-- Source records --
::::
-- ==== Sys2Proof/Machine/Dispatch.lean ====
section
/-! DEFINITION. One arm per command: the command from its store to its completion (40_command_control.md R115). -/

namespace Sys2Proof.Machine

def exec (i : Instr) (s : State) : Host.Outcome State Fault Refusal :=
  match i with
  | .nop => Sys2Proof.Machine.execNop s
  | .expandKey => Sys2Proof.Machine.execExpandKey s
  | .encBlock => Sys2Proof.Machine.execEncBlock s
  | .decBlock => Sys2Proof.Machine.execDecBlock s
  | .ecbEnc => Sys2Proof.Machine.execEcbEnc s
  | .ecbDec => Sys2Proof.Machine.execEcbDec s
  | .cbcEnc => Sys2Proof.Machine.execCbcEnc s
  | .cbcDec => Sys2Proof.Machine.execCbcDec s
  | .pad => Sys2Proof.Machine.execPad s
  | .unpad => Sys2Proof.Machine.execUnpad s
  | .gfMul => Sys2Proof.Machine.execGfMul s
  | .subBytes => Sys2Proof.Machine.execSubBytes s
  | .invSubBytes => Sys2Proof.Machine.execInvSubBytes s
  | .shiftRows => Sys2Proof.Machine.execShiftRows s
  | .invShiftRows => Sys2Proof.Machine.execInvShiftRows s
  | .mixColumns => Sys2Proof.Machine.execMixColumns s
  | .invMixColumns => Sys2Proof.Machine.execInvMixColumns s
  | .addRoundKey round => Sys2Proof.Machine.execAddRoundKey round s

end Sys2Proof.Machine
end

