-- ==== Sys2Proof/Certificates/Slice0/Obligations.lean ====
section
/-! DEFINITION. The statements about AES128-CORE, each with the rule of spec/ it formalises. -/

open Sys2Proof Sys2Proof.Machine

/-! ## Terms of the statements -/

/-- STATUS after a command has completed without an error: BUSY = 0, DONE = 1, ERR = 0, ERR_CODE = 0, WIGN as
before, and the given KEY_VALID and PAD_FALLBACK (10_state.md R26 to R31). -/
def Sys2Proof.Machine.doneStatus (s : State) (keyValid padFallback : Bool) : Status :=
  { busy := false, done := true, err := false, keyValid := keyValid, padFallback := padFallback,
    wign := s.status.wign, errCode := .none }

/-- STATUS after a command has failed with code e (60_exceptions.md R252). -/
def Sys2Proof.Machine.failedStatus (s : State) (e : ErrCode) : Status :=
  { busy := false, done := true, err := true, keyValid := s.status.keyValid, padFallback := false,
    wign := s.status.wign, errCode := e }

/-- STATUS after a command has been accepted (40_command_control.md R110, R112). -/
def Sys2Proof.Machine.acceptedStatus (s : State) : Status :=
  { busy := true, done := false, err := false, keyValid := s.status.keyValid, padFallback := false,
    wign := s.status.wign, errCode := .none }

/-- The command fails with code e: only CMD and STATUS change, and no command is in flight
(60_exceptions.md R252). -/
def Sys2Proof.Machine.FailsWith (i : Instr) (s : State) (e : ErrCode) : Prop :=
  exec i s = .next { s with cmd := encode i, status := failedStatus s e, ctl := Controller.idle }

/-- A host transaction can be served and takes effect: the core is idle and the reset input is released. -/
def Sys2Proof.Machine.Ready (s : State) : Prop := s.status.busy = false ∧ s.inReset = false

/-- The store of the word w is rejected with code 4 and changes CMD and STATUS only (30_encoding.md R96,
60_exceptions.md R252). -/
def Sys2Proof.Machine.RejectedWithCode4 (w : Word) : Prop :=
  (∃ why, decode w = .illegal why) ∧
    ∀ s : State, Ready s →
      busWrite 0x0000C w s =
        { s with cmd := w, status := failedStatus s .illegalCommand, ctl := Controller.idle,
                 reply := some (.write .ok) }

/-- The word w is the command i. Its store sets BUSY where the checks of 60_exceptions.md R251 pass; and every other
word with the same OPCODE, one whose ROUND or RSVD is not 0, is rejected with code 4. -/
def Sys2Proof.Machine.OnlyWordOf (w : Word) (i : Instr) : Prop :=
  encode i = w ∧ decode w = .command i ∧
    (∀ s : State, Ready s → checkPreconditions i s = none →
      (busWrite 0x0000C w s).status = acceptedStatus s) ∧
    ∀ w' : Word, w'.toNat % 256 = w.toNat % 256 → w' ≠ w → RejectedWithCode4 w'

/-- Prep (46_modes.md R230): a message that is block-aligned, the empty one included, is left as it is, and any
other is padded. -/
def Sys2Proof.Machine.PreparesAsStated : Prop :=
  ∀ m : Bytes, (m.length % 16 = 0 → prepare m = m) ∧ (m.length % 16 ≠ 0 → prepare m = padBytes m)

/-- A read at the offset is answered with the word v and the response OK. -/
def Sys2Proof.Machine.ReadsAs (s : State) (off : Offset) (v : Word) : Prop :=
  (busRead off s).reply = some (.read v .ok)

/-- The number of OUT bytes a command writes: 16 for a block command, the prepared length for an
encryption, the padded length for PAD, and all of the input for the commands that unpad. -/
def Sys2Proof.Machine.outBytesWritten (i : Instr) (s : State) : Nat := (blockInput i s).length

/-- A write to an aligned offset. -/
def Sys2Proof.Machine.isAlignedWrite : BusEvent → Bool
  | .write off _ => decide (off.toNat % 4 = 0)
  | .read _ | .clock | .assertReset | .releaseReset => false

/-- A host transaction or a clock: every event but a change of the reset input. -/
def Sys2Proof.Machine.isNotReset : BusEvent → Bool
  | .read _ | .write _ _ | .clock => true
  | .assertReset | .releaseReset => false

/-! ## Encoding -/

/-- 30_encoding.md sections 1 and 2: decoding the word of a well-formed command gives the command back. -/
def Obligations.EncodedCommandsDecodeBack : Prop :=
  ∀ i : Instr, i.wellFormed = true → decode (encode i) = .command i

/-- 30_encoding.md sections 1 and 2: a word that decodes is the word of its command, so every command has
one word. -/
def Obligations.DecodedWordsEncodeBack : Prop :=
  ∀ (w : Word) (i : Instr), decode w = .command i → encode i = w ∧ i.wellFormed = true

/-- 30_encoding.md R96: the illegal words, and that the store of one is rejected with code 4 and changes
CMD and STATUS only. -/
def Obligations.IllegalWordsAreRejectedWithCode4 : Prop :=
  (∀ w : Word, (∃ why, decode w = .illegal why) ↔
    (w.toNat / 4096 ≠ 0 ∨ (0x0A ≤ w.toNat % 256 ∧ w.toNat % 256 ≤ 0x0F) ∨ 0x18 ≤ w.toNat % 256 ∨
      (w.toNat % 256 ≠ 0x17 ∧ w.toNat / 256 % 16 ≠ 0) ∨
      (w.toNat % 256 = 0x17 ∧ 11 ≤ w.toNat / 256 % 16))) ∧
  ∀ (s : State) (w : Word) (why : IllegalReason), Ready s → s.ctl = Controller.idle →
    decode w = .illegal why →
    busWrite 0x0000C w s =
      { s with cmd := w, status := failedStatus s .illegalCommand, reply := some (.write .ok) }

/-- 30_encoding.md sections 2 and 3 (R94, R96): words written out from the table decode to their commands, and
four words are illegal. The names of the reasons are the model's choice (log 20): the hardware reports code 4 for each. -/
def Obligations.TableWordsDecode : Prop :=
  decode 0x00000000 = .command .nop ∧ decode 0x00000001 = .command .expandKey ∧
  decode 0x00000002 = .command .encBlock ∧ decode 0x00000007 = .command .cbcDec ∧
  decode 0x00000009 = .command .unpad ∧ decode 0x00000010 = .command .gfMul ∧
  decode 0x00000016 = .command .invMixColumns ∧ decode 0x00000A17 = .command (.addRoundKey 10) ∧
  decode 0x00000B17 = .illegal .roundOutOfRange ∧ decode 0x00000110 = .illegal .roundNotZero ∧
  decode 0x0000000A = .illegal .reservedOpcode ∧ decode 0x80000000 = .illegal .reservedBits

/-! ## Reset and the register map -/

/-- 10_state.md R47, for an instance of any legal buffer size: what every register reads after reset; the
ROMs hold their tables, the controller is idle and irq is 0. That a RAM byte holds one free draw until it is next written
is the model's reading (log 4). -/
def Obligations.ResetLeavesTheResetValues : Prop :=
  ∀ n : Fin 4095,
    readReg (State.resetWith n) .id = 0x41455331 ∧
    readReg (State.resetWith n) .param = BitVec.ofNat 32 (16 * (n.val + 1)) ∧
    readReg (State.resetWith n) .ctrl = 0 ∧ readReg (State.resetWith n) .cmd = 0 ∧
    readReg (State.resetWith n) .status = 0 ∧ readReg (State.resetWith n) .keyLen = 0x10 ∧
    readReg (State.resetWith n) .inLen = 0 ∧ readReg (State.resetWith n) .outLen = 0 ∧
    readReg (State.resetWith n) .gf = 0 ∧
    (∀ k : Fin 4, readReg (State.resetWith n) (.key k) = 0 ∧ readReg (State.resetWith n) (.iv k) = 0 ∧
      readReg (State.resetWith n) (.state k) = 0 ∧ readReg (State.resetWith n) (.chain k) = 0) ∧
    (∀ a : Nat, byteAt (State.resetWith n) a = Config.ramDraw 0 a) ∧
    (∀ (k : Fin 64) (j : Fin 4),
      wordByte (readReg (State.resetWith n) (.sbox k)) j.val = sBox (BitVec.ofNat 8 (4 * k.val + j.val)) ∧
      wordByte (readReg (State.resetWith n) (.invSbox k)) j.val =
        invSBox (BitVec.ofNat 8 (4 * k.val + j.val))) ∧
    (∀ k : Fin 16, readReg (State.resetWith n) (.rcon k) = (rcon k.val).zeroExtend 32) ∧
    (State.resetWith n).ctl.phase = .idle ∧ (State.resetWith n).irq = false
::::
-- Directions --
All lines above from the one holding "def Sys2Proof.Machine.isNotReset : BusEvent" to the one holding "CMD and STATUS only. -/", inclusive, are to be copied exactly; no other line is wanted.

-- Solution below --
def Sys2Proof.Machine.isNotReset : BusEvent → Bool
  | .read _ | .write _ _ | .clock => true
  | .assertReset | .releaseReset => false

/-! ## Encoding -/

/-- 30_encoding.md sections 1 and 2: decoding the word of a well-formed command gives the command back. -/
def Obligations.EncodedCommandsDecodeBack : Prop :=
  ∀ i : Instr, i.wellFormed = true → decode (encode i) = .command i

/-- 30_encoding.md sections 1 and 2: a word that decodes is the word of its command, so every command has
one word. -/
def Obligations.DecodedWordsEncodeBack : Prop :=
  ∀ (w : Word) (i : Instr), decode w = .command i → encode i = w ∧ i.wellFormed = true

/-- 30_encoding.md R96: the illegal words, and that the store of one is rejected with code 4 and changes
CMD and STATUS only. -/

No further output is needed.